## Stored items
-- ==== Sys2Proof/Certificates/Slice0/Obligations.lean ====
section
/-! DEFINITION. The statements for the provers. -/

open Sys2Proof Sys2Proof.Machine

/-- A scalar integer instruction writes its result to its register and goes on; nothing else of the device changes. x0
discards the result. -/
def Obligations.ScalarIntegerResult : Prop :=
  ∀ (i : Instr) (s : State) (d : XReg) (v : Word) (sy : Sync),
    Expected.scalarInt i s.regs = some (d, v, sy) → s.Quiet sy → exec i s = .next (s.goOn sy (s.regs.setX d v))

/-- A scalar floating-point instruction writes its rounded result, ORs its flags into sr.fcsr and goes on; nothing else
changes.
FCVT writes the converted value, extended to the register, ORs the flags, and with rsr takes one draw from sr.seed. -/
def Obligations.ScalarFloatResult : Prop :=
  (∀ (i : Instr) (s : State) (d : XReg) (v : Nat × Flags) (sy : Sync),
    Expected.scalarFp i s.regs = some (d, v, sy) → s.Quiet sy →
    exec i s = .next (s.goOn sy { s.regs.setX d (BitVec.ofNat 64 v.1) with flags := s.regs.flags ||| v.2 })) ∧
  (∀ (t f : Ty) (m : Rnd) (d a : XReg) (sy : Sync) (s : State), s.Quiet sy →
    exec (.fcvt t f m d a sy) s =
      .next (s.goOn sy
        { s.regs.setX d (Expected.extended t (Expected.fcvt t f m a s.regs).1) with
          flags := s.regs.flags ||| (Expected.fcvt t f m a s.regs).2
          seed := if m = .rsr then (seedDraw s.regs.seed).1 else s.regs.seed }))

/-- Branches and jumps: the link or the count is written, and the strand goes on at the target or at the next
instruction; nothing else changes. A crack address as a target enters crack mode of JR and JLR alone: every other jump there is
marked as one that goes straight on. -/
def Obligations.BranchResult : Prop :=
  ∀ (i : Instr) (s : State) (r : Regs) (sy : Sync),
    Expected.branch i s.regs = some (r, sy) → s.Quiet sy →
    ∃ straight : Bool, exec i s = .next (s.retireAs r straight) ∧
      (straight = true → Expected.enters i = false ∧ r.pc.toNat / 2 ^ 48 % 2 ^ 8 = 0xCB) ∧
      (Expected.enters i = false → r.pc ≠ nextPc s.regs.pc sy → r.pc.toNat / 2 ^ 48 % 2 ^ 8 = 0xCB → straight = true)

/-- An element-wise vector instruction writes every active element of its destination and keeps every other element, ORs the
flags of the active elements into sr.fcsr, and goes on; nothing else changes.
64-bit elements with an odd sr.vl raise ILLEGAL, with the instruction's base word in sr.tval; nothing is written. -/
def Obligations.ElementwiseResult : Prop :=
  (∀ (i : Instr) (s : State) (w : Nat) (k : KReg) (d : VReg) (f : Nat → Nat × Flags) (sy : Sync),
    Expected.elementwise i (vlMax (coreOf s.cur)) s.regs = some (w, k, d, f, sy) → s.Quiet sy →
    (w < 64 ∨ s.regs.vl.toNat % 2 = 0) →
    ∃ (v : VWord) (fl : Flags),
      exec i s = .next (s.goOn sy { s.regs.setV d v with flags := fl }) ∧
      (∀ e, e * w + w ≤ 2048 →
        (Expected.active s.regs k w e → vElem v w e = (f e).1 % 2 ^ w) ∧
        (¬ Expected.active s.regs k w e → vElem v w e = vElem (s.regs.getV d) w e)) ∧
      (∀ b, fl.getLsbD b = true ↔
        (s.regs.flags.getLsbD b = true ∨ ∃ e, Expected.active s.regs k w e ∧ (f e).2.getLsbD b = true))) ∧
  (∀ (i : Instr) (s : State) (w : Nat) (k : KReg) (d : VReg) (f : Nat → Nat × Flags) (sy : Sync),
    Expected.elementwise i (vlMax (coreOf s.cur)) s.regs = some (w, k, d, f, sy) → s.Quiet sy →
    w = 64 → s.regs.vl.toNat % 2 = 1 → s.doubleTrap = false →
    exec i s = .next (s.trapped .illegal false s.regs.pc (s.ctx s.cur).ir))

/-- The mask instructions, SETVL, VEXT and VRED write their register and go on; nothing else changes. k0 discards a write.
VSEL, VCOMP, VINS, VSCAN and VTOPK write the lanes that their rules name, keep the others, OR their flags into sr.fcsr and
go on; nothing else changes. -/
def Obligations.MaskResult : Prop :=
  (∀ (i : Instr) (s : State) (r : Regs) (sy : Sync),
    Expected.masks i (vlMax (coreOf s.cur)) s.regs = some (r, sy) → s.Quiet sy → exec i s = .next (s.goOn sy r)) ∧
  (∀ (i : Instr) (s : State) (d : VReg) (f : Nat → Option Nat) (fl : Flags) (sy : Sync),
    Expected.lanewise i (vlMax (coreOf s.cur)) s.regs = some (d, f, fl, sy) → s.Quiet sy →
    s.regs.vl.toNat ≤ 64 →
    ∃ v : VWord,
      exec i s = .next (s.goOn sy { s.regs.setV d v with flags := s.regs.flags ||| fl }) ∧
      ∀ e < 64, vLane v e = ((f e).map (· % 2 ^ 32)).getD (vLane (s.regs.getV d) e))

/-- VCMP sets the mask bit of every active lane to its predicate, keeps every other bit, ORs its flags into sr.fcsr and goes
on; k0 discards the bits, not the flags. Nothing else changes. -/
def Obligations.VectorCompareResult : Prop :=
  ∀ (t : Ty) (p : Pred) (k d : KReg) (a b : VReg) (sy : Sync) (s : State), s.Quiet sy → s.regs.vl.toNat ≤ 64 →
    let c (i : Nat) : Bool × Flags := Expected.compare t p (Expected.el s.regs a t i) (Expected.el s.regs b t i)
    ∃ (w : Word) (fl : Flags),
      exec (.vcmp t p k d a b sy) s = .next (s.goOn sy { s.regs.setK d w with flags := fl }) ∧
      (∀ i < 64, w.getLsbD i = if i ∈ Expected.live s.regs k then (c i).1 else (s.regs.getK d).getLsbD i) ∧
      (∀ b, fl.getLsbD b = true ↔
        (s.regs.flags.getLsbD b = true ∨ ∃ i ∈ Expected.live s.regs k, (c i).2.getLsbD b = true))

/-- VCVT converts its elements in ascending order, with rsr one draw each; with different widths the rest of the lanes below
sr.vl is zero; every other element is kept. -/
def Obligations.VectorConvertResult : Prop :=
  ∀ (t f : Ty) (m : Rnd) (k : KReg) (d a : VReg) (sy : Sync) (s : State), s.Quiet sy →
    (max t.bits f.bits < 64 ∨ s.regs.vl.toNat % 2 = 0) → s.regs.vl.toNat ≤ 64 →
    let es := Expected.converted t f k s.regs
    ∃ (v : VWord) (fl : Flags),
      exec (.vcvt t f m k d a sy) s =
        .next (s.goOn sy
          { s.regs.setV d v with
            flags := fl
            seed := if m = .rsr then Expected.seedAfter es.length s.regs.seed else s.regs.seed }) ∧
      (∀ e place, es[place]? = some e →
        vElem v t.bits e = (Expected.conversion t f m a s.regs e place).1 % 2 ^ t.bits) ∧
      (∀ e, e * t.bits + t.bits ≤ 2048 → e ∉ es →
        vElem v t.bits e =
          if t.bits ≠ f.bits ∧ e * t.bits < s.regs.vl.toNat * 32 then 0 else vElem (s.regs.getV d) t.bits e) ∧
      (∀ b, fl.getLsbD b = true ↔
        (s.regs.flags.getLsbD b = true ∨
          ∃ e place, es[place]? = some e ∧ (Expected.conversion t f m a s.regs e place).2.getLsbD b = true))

## What to work on
Quote only the stretch of lines that starts the data above and ends with the line containing "exec (.fcvt t", both included.

## Problem solution
-- ==== Sys2Proof/Certificates/Slice0/Obligations.lean ====
section
/-! DEFINITION. The statements for the provers. -/

open Sys2Proof Sys2Proof.Machine

/-- A scalar integer instruction writes its result to its register and goes on; nothing else of the device changes. x0
discards the result. -/
def Obligations.ScalarIntegerResult : Prop :=
  ∀ (i : Instr) (s : State) (d : XReg) (v : Word) (sy : Sync),
    Expected.scalarInt i s.regs = some (d, v, sy) → s.Quiet sy → exec i s = .next (s.goOn sy (s.regs.setX d v))

/-- A scalar floating-point instruction writes its rounded result, ORs its flags into sr.fcsr and goes on; nothing else
changes.
FCVT writes the converted value, extended to the register, ORs the flags, and with rsr takes one draw from sr.seed. -/
def Obligations.ScalarFloatResult : Prop :=
  (∀ (i : Instr) (s : State) (d : XReg) (v : Nat × Flags) (sy : Sync),
    Expected.scalarFp i s.regs = some (d, v, sy) → s.Quiet sy →
    exec i s = .next (s.goOn sy { s.regs.setX d (BitVec.ofNat 64 v.1) with flags := s.regs.flags ||| v.2 })) ∧
  (∀ (t f : Ty) (m : Rnd) (d a : XReg) (sy : Sync) (s : State), s.Quiet sy →
    exec (.fcvt t f m d a sy) s =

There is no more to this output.